And 4, step 4: acquiring user-project interaction data and project-project time sequence data, wherein the user-project interaction data and the project-project time sequence data comprise a user-project interaction matrix, a project-project time sequence relation matrix and normalization processing of the matrix;
step 4.1: constructing user-project interaction diagram and user-project interaction matrix
And constructing a user-item interaction graph G < u, r, i >, wherein u represents a user, i represents an item, r represents interaction between the user and the item, if r =1, successful interaction between the user and the item is represented, and otherwise, r =0, no interaction is represented. Constructing a user-item interaction matrix R 1 If user u has successfully interacted with item i once, i.e. R =1, then R 1u,i =1, otherwise 0.

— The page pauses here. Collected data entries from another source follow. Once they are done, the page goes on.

/-! ### Entering a live mode (R404, R449, R526) -/

/-- A bus at an entry: its signal state starts afresh; banks and settings stay (R449). `z` samples of the tail block being collected lie
before the entry and are zero; m is the first tail block that owes a result (R138). -/
def LensBus.enter (b : LensBus) (z m : Nat) : LensBus :=
  { b with gain := b.goal, rampLeft := 0, bq := [], hist := [], block := List.replicate z 0, prev := [], fdl := [], tailDue := []
           tailNow := ([], []), dueFrom := m, gr := 0, det := Det.init }

/-- Every bus at an entry whose first rendered quantum is q. -/
def State.lensEnter (s : State) (q : Int) : State :=
  (s.each (List.range s.busCount) (fun t b => t.setLensBus b ((t.lensBus b).enter (8 * (q % 32).toNat) ((q / 32).toNat + 2)))).onLens
    (fun x => { x with queue := [], timed := [] })

/-- Delay windows, path state, delay lines and Facet regions start at zero (R91, R449). -/
def State.clearLive (s : State) : State :=
  let s1 := s.withMem (mclear (mclear (mclear s.mem 0x10000000 0x500000) 0x11000000 0xC00000) 0x14000000 0x200000)
  s1.each s1.linesInUse (fun t x => t.withMem (mclear t.mem (lineAddr x 0) 0x40000))

/-- Enabled tasks at an entry: their regions hold their images, and they run from the next boundary. -/
def State.tasksEnter (s : State) : State :=
  s.each s.sched.tasks (fun t (e : Nat × FTask) =>
    if e.2.enabled then (t.initRegions e.2).setTask e.1 { e.2 with armed := false, misses := 0 } else t)

/-- The ENABLE bits of the engines, and the configuration locks, in a live mode and in PARK: Prism, the metadata engine and Focus only
where paths render (R108, R168). -/
def State.engines (s : State) (on paths : Bool) : State :=
  let v := b2n on
  let w := b2n paths
  let s1 := ((s.setFld Reg.PRISM_CTRL 0 0 w).setFld Reg.PRISM_CTRL 2 2 (1 - v)).setFld Reg.PRISM_CTRL 1 1 (b2n (on && s.prism.half))
  let s2 := ((s1.setFld Reg.META_CTRL 0 0 w).setFld Reg.FOCUS_CTRL 0 0 w).setFld Reg.LENS_CTRL 0 0 v
  (s2.setFld Reg.LENS_CTRL 1 1 (1 - v)).each (List.range 8) (fun t n => if t.coreExists n then t.setFld (Reg.FCORE_CTRL n) 0 0 v else t)

/-- Mirror at an entry (R435): a unit that sees its partner active at the entry to RENDER is a standby in MIRROR; any other is IDLE. -/
def State.mirEnter (s : State) (m : Mode) : State × Mode :=
  let standby := s.mirrorOn && m == .render && s.mir.view
  let st := if !s.mirrorOn then MirState.off else if standby then .standby else .idle
  (s.onMir (fun x => { x with
    st := st, ready := false, synced := false, hbRun := 0, hbMiss := 0, parking := false, raiseFor := none
    lowerFor := none, withheld := 0 }), if standby then .mirror else m)

/-- Prism and the pipeline at an entry. -/
def State.pipeEnter (s : State) (m : Mode) : State :=
  ((s.onPipe (fun _ => Pipe.reset)).halfPower).onPrism (fun x => { x with
    setup := none, paths := [], commitInfo := none, half := x.halfRecorded && !s.sys.orderIL && m != .measure, halfChange := none
    running := false, laneCyc := [], laneStart := [], busLane := [], staging := [] })

/-- The first quantum rendered after an entry at B(n): it carries no path and no signal (R526). -/
def State.firstQuantum (s : State) (n : Nat) (q : Int) : State := if s.sys.mode = .measure then s.measureQuantum n q else s.renderQuantum q []

/-- The first path setup after an entry (R526). -/
def State.firstSetup (s : State) (n : Nat) : State :=
  if s.rendering then ((s.metaEntry.stepAir).commitLayout).pathSetup ((n : Int) - 1 - s.osLag) else s
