/-- The boot rows complete: image load, chain forwarding, firmware and network start, start-up to PARK, flash programming (R216, R219,
R362, R370, R374, R375, R377, R389, R392, R452). While no reset holds the device: a slot that loads and checks is entered, a first
one that fails lets the other be tried; with CHAIN_EN strapped and NET off its domain and links come up; once an image is entered
firmware starts (watchdog, NET domain, masters, first DRAM sweep); firmware starts the network; with sweep, network and dump region
in place BOOT changes to PARK and held commands are executed first; a programmed chunk is in the flash of its slot and its piece
completes. -/
def Obligations.BootRows : Prop :=
  (∀ (k : Nat) (s : State), s.sys.phase = .running → s.sys.bootTry = some k → s.slotError (k % 2) = 0 →
    exec (.imageLoadDone false) s = .next (s.enterImage (k % 2) (s.trialFlag && k % 2 == s.activeSlot) (s.slotHeader (k % 2))
      (s.slotBody (k % 2) (u32At (s.slotHeader (k % 2)) 12)))) ∧
  (∀ (bad : Bool) (k : Nat) (s : State), s.sys.phase = .running → s.sys.bootTry = some k → k < 2 →
    bad = true ∨ s.slotError k ≠ 0 →
    exec (.imageLoadDone bad) s = .next (s.onSys (fun x => { x with bootTry := some (3 - k) }))) ∧
  (∀ (l : Nat) (s : State), s.sys.phase = .running → s.sys.straps.chainEn = true → bitOf s.sys.pwr 8 = false →
    exec (.chainBootForward l) s = .next (((s.setPwr (s.sys.pwr ||| 256)).onTime (fun x => { x with sdLock := true })).trainLinks l)) ∧
  (∀ s t u : State, s.sys.phase = .running → s.sys.imageEntered = true → s.sys.fwRunning = false → s.sys.romInSafe = false →
    t = s.onSys (fun x => { x with fwRunning := true, wdtRunning := true, wdtTick := s.time.eventTick }) →
    u = (t.setPwr (t.sys.pwr ||| 256)).onXbar (fun x => { x with resetMask := x.resetMask &&& 0x200 }) →
    exec .firmwareStart s = .next (((((u.setFld Reg.DDRC_CTRL 0 0 1).setFld Reg.SCHED_CTRL 0 0 1).onTime
      (fun x => { x with ddrLock := true })).startSweep 0 []).noteDev s)) ∧
  (∀ (l : Nat) (s t : State), s.sys.phase = .running → s.sys.fwRunning = true → s.sys.netUp = false → bitOf s.sys.pwr 8 = true →
    t = (s.onTime (fun x => { x with sdLock := true })).each [0, 1] (fun v m => v.startPort m) →
    exec (.networkStart l) s = .next
      (((((t.each ptpGroups (fun v a => v.hashIn a)).each ptpEthers (fun v a => v.hashEther a)).setFld Reg.STR_CTRL 0 0 1).trainLinks l).onSys (fun x => { x with netUp := true }))) ∧
  (∀ s : State, s.sys.phase = .running → s.sys.mode = .boot → s.sys.fwRunning = true → s.sys.sweepPassed = true → s.sys.netUp = true →
    s.sys.dumpPlaced = true → s.sys.fatal = none →
    exec .startupPark s = .next
      ((((s.trialPassed.ddrSleep).setPwr 0x107).setMode .park 3).queueHeld.runHeld s.mbx.held.length)) ∧
  (∀ (c : StageChunk) (cs : List StageChunk) (s t : State) (g : Staging), s.sec.chunks = c :: cs → s.sec.staging = some g →
    t = ((s.withFlash (mwrite s.flash (slotAddr g.slot + c.off) c.data)).onSec (fun x => { x with chunks := cs })).stageCount c →
    exec .flashProgramDone s = .next (t.pieceDone? (t.jobOf 0x0010 c.hdr) stOk (le32 (c.off + c.data.length))))

/-- MODE_ENTRY, WATCHDOG_EXPIRY, SAFE_ENTRY and the thermal rows complete as the rules give (R370, R404, R429, R435, R449, R451, R459,
R460, R461). While no reset holds the device and without a fatal error, a requested live mode is entered from PARK once its loads
are complete, and a requested PARK from a live mode once ACT was given up and the generator's fade has ended; a running watchdog's
expiry is fatal error 0x0B, then CTRL alone is reset; a fatal error not yet in SAFE writes the dump, ends its jobs, powers down and
enters SAFE; either thermal trip is fatal error 0x0C; THERM_WARN records the temperature and sets, counts and signals the warning
when it rises above SYS_THERM.WARN. -/
def Obligations.ModeAndSafetyRows : Prop :=
  (∀ (s : State) (r : ModeReq), s.sys.phase = .running → s.sys.fatal = none → s.sys.modeReq = some r → r.target ≠ .park →
    s.sys.mode = .park → s.parkLoad = none → exec .modeEntry s = .next (s.enterLive r)) ∧
  (∀ (s : State) (r : ModeReq), s.sys.phase = .running → s.sys.fatal = none → s.sys.modeReq = some r → r.target = .park →
    s.live = true → s.mir.parking = true → s.meas.gen.stopping = none → exec .modeEntry s = .next (s.enterPark r)) ∧
  (∀ s t : State, s.sys.phase = .running → s.sys.wdtRunning = true → t = (s.passTo s.wdtDue).fatalError 0x0B 0 →
    exec .watchdogExpiry s = .next
      (((t.onSys (fun x => { x with trialFailed := x.trialFailed || x.trialRunning })).ctrlReset).noteDev s)) ∧
  (∀ (s : State) (f : Fatal), s.sys.phase = .running → s.sys.fatal = some f → s.sys.mode ≠ .safe →
    exec .safeEntry s = .next ((((s.fatalDump f).endFatalJobs.safeDown).setMode .safe 2).onSys (fun x => { x with
      safeTick := s.time.eventTick, enginesStop := false }))) ∧
  (∀ s : State, s.sys.phase = .running → exec .thermTripN s = .next (s.fatalError 0x0C 0)) ∧
  (∀ s : State, s.sys.phase = .running → exec .internalThermalTrip s = .next (s.fatalError 0x0C 0)) ∧
  (∀ (k : Nat) (s t : State) (up : Bool), up = decide (toSigned 16 (s.fld Reg.SYS_THERM 31 16) < toSigned 16 k) →
    t = (s.setFld Reg.SYS_THERM 15 0 k).onSys (fun x => { x with thermWarn := up }) →
    exec (.thermWarn k) s = .next (if up = true ∧ s.sys.thermWarn = false then (t.raise Reg.SYS_INT_STATUS 2).bump (Reg.SYS_CNT 4) else t))
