-- ==== Sys2Proof/Laws/KeepsOps.lean ====
section
/-! SUPPORT. Keeps of the shared operations, the scheduler, the path engine's metadata, DRAM: one lemma for each operation, by the lemmas of what it calls. -/

namespace Sys2Proof.Machine

set_option linter.all false

/-! ### Machine/Ops.lean -/

theorem State.setFld_keeps {r0 s : State} (k0 : r0.Keeps s) (a hi lo v : Nat) :
    r0.Keeps (State.setFld s a hi lo v) := by
  unfold State.setFld
  try dsimp only
  repeat' (first
    | (with_reducible exact k0) | (with_reducible exact .refl _) | (with_reducible apply State.wr_keeps)
    | ((with_reducible intro _ _); try dsimp only) | (split) | (with_reducible apply State.Keeps.of_pair (by assumption)) | (dsimp only))

theorem State.bump_keeps {r0 s : State} (k0 : r0.Keeps s) (a : Nat) (n : Nat) :
    r0.Keeps (State.bump s a n) := by
  unfold State.bump
  try dsimp only
  repeat' (first
    | (with_reducible exact k0) | (with_reducible exact .refl _) | (with_reducible apply State.wr_keeps)
    | ((with_reducible intro _ _); try dsimp only) | (split) | (with_reducible apply State.Keeps.of_pair (by assumption)) | (dsimp only))

theorem State.raise_keeps {r0 s : State} (k0 : r0.Keeps s) (a k : Nat) :
    r0.Keeps (State.raise s a k) := by
  unfold State.raise
  try dsimp only
  repeat' (first
    | (with_reducible exact k0) | (with_reducible exact .refl _) | (with_reducible apply State.setFld_keeps)
    | ((with_reducible intro _ _); try dsimp only) | (split) | (with_reducible apply State.Keeps.of_pair (by assumption)) | (dsimp only))

theorem State.perfRaw_keeps {r0 s : State} (k0 : r0.Keeps s) (i n : Nat) :
    r0.Keeps (State.perfRaw s i n) := by
  unfold State.perfRaw
  try dsimp only
  repeat' (first
    | (with_reducible exact k0) | (with_reducible exact .refl _) | (with_reducible apply State.onPerf_keeps)
    | ((with_reducible intro _ _); try dsimp only) | (split) | (with_reducible apply State.Keeps.of_pair (by assumption)) | (dsimp only))

theorem State.perfAdd_keeps {r0 s : State} (k0 : r0.Keeps s) (i : Nat) (n : Nat) :
    r0.Keeps (State.perfAdd s i n) := by
  unfold State.perfAdd
  try dsimp only
  repeat' (first
    | (with_reducible exact k0) | (with_reducible exact .refl _) | (with_reducible apply State.perfRaw_keeps)
    | (with_reducible apply State.fresh_keeps) | ((with_reducible intro _ _); try dsimp only) | (split)
    | (with_reducible apply State.Keeps.of_pair (by assumption)) | (dsimp only))

theorem State.tailPut_keeps {r0 s : State} (k0 : r0.Keeps s) (r : Bytes) :
    r0.Keeps (State.tailPut s r) := by
  unfold State.tailPut
  try dsimp only
  repeat' (first
    | (with_reducible exact k0) | (with_reducible exact .refl _) | (with_reducible apply State.onTrace_keeps)
    | ((with_reducible intro _ _); try dsimp only) | (split) | (with_reducible apply State.Keeps.of_pair (by assumption)) | (dsimp only))

theorem State.traceLose_keeps {r0 s : State} (k0 : r0.Keeps s)  :
    r0.Keeps (State.traceLose s) := by
  unfold State.traceLose
  try dsimp only
  repeat' (first
    | (with_reducible exact k0) | (with_reducible exact .refl _) | (with_reducible apply State.onTrace_keeps)
    | (with_reducible apply State.raise_keeps) | (with_reducible apply State.perfAdd_keeps) | ((with_reducible intro _ _); try dsimp only)
    | (split) | (with_reducible apply State.Keeps.of_pair (by assumption)) | (dsimp only))

theorem State.bufStore_keeps {r0 s : State} (k0 : r0.Keeps s) (r : Bytes) :
    r0.Keeps (State.bufStore s r) := by
  unfold State.bufStore
  try dsimp only
  repeat' (first
    | (with_reducible exact k0) | (with_reducible exact .refl _) | (with_reducible apply State.traceLose_keeps)
    | (with_reducible apply State.withMem_keeps) | (with_reducible apply State.onTrace_keeps) | (with_reducible apply State.perfAdd_keeps)
    | (with_reducible apply State.raise_keeps)
    | (intro hm; (repeat (first | exact hm | apply mwrite_wf | apply mclear_wf | apply mmove_wf)); done)
    | ((with_reducible intro _ _); try dsimp only) | (split) | (with_reducible apply State.Keeps.of_pair (by assumption)) | (dsimp only))

theorem State.bufPut_keeps {r0 s : State} (k0 : r0.Keeps s) (r : Bytes) :
    r0.Keeps (State.bufPut s r) := by
  unfold State.bufPut
  try dsimp only
  repeat' (first
    | (with_reducible exact k0) | (with_reducible exact .refl _) | (with_reducible apply State.traceLose_keeps)
    | (with_reducible apply State.tailPut_keeps) | (with_reducible apply State.bufStore_keeps)
    | ((with_reducible intro _ _); try dsimp only) | (split) | (with_reducible apply State.Keeps.of_pair (by assumption)) | (dsimp only))

theorem State.fifoPut_keeps {r0 s : State} (k0 : r0.Keeps s) (r : Bytes) :
    r0.Keeps (State.fifoPut s r) := by
  unfold State.fifoPut
  try dsimp only
  repeat' (first
    | (with_reducible exact k0) | (with_reducible exact .refl _) | (with_reducible apply State.bufPut_keeps)
    | (with_reducible apply State.onTrace_keeps) | (with_reducible apply State.tailPut_keeps)
    | (with_reducible apply State.traceLose_keeps) | ((with_reducible intro _ _); try dsimp only) | (split)
    | (with_reducible apply State.Keeps.of_pair (by assumption)) | (dsimp only))

theorem State.traceRec_keeps {r0 s : State} (k0 : r0.Keeps s) (src kind : Nat) (body : Bytes) :
    r0.Keeps (State.traceRec s src kind body) := by
  unfold State.traceRec
  try dsimp only
  repeat' (first
    | (with_reducible exact k0) | (with_reducible exact .refl _) | (with_reducible apply State.fresh_keeps)
    | (with_reducible apply State.onTrace_keeps) | (with_reducible apply State.fifoPut_keeps) | (with_reducible apply State.tailPut_keeps)
    | ((with_reducible intro _ _); try dsimp only) | (split) | (with_reducible apply State.Keeps.of_pair (by assumption)) | (dsimp only))

theorem State.signal_keeps {r0 s : State} (k0 : r0.Keeps s) (v : Nat) :
    r0.Keeps (State.signal s v) := by
  unfold State.signal
  try dsimp only
  repeat' (first
    | (with_reducible exact k0) | (with_reducible exact .refl _) | (with_reducible apply State.onHost_keeps)
    | ((with_reducible intro _ _); try dsimp only) | (split) | (with_reducible apply State.Keeps.of_pair (by assumption)) | (dsimp only))

theorem State.noteDev_keeps {r0 s : State} (k0 : r0.Keeps s) (s0 : State) :
    r0.Keeps (State.noteDev s s0) := by
  unfold State.noteDev
  try dsimp only
  repeat' (first
    | (with_reducible exact k0) | (with_reducible exact .refl _) | (with_reducible apply State.raise_keeps)
    | (with_reducible apply State.signal_keeps) | ((with_reducible intro _ _); try dsimp only) | (split)
    | (with_reducible apply State.Keeps.of_pair (by assumption)) | (dsimp only))

theorem State.ringWrite_keeps {r0 s : State} (k0 : r0.Keeps s) (i : Nat) (r : Bytes) :
    r0.Keeps (State.ringWrite s i r) := by
  unfold State.ringWrite
  try dsimp only
  repeat' (first
    | (with_reducible exact k0) | (with_reducible exact .refl _) | (with_reducible apply State.withMem_keeps)
    | (with_reducible apply State.withHostMem_keeps)
    | (intro hm; (repeat (first | exact hm | apply mwrite_wf | apply mclear_wf | apply mmove_wf)); done)
    | ((with_reducible intro _ _); try dsimp only) | (split) | (with_reducible apply State.Keeps.of_pair (by assumption)) | (dsimp only))
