-- ==== Sys2Proof/Laws/KeepsEngines.lean ====
section
/-! SUPPORT. Keeps of time, the output chain, the Facet cores, the matrix, the measurement chain: one lemma for each operation, by the lemmas of what it calls. -/

namespace Sys2Proof.Machine

set_option linter.all false

/-! ### Machine/Time.lean -/

theorem State.latchTime_keeps {r0 s : State} (k0 : r0.Keeps s)  :
    r0.Keeps (State.latchTime s) := by
  unfold State.latchTime
  try dsimp only
  repeat' (first
    | (with_reducible exact k0) | (with_reducible exact .refl _) | (with_reducible apply State.wr_keeps)
    | ((with_reducible intro _ _); try dsimp only) | (split) | (with_reducible apply State.Keeps.of_pair (by assumption)) | (dsimp only))

theorem execLatchTime_keeps {r0 s : State} (k0 : r0.Keeps s)  :
    r0.KeepsNext (execLatchTime s) := by
  unfold execLatchTime
  try dsimp only
  repeat' (first
    | (with_reducible apply State.KeepsNext.next) | (with_reducible exact k0) | (with_reducible exact .refl _)
    | (with_reducible apply State.latchTime_keeps) | ((with_reducible intro _ _); try dsimp only) | (split)
    | (with_reducible apply State.Keeps.of_pair (by assumption)) | (dsimp only))

theorem State.syncPulse_keeps {r0 s : State} (k0 : r0.Keeps s)  :
    r0.Keeps (State.syncPulse s) := by
  unfold State.syncPulse
  try dsimp only
  repeat' (first
    | (with_reducible exact k0) | (with_reducible exact .refl _) | (with_reducible apply State.onTime_keeps)
    | ((with_reducible intro _ _); try dsimp only) | (split) | (with_reducible apply State.Keeps.of_pair (by assumption)) | (dsimp only))

theorem execPps_keeps {r0 s : State} (k0 : r0.Keeps s)  :
    r0.KeepsNext (execPps s) := by
  unfold execPps
  try dsimp only
  repeat' (first
    | (with_reducible apply State.KeepsNext.next) | (with_reducible exact k0) | (with_reducible exact .refl _)
    | (with_reducible apply State.bump_keeps) | (with_reducible apply State.perfAdd_keeps) | (with_reducible apply State.syncPulse_keeps)
    | ((with_reducible intro _ _); try dsimp only) | (split) | (with_reducible apply State.Keeps.of_pair (by assumption)) | (dsimp only))

theorem State.setServo_keeps {r0 s : State} (k0 : r0.Keeps s) (st : ServoState) :
    r0.Keeps (State.setServo s st) := by
  unfold State.setServo
  try dsimp only
  repeat' (first
    | (with_reducible exact k0) | (with_reducible exact .refl _) | (with_reducible apply State.onTime_keeps)
    | (with_reducible apply State.raise_keeps) | (with_reducible apply State.post_keeps) | (with_reducible apply State.onSys_keeps)
    | (with_reducible apply State.noteDev_keeps) | (with_reducible apply State.keepReady_keeps)
    | (exact fun _ => ⟨rfl, rfl, id, fun _ => id⟩) | ((with_reducible intro _ _); try dsimp only) | (split)
    | (with_reducible apply State.Keeps.of_pair (by assumption)) | (dsimp only))

theorem State.servoStep_keeps {r0 s : State} (k0 : r0.Keeps s) (o : Int) :
    r0.Keeps (State.servoStep s o) := by
  unfold State.servoStep
  try dsimp only
  repeat' (first
    | (with_reducible exact k0) | (with_reducible exact .refl _) | (with_reducible apply State.onTime_keeps)
    | ((with_reducible intro _ _); try dsimp only) | (split) | (with_reducible apply State.Keeps.of_pair (by assumption)) | (dsimp only))

theorem State.servoAccept_keeps {r0 s : State} (k0 : r0.Keeps s) (o : Int) :
    r0.Keeps (State.servoAccept s o) := by
  unfold State.servoAccept
  try dsimp only
  repeat' (first
    | (with_reducible exact k0) | (with_reducible exact .refl _) | (with_reducible apply State.setServo_keeps)
    | (with_reducible apply State.onTime_keeps) | ((with_reducible intro _ _); try dsimp only) | (split)
    | (with_reducible apply State.Keeps.of_pair (by assumption)) | (dsimp only))

theorem State.servoTrace_keeps {r0 s : State} (k0 : r0.Keeps s) (flags : Nat) (o : Int) :
    r0.Keeps (State.servoTrace s flags o) := by
  unfold State.servoTrace
  try dsimp only
  repeat' (first
    | (with_reducible exact k0) | (with_reducible exact .refl _) | (with_reducible apply State.traceRec_keeps)
    | ((with_reducible intro _ _); try dsimp only) | (split) | (with_reducible apply State.Keeps.of_pair (by assumption)) | (dsimp only))

theorem State.servoRefuse_keeps {r0 s : State} (k0 : r0.Keeps s) (o : Int) :
    r0.Keeps (State.servoRefuse s o) := by
  unfold State.servoRefuse
  try dsimp only
  repeat' (first
    | (with_reducible exact k0) | (with_reducible exact .refl _) | (with_reducible apply State.onTime_keeps)
    | (with_reducible apply State.wr_keeps) | (with_reducible apply State.bump_keeps) | (with_reducible apply State.perfAdd_keeps)
    | (with_reducible apply State.raise_keeps) | (with_reducible apply State.post_keeps) | (with_reducible apply State.setServo_keeps)
    | (with_reducible apply State.servoTrace_keeps) | ((with_reducible intro _ _); try dsimp only) | (split)
    | (with_reducible apply State.Keeps.of_pair (by assumption)) | (dsimp only))

theorem State.servoUpdate_keeps {r0 s : State} (k0 : r0.Keeps s)  :
    r0.Keeps (State.servoUpdate s) := by
  unfold State.servoUpdate
  try dsimp only
  repeat' (first
    | (with_reducible exact k0) | (with_reducible exact .refl _) | (with_reducible apply State.bump_keeps)
    | (with_reducible apply State.perfAdd_keeps) | (with_reducible apply State.onTime_keeps)
    | (with_reducible apply State.servoTrace_keeps) | (with_reducible apply State.servoRefuse_keeps)
    | (with_reducible apply State.servoStep_keeps) | (with_reducible apply State.servoAccept_keeps)
    | ((with_reducible intro _ _); try dsimp only) | (split) | (with_reducible apply State.Keeps.of_pair (by assumption)) | (dsimp only))

theorem execUpdateServo_keeps {r0 s : State} (k0 : r0.Keeps s)  :
    r0.KeepsNext (execUpdateServo s) := by
  unfold execUpdateServo
  try dsimp only
  repeat' (first
    | (with_reducible apply State.KeepsNext.next) | (with_reducible exact k0) | (with_reducible exact .refl _)
    | (with_reducible apply State.servoUpdate_keeps) | ((with_reducible intro _ _); try dsimp only) | (split)
    | (with_reducible apply State.Keeps.of_pair (by assumption)) | (dsimp only))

And 4.2: constructing an item-item time sequence relation matrix and an item-item time sequence relation matrix
Constructing a graph G < V, E > of the dependency relationship between the project and the time series of the project, effectively sequencing information related to project interaction in all historical behavior data of a user to form a historical project interaction sequence set V = { V = 1 ,V 2 ,V 3 ,...,V M }; then, a sliding window is usedThe oral strategy effectively divides the user historical item interaction sequence set obtained in the last step, forming several subsequences T = { T = { (T) 1 ,T 2 ,T 3 ,...,T H }; and finally, on the basis of the subsequences, performing undirected connection on the items in each subsequence and other items, thereby constructing a time series dependency graph of the items. Considering the dynamic variation of user interests, random division will lead to the simplification and inaccuracy of user interest description, and also lose the diversity characteristics of many items. Thus, to avoid loss of generality, uniform partitioning is achieved herein by setting the sliding window size, i.e., setting a parameter β to identify the size of a particular sliding window. Constructing an item-item time sequence relation matrix R according to the item-item time sequence relation graph G < V, E > 2 If item i x And item i y If the connection is made, the item time sequence relation exists between the two items, so R 2ix,iy =1. Then normalization processing is carried out.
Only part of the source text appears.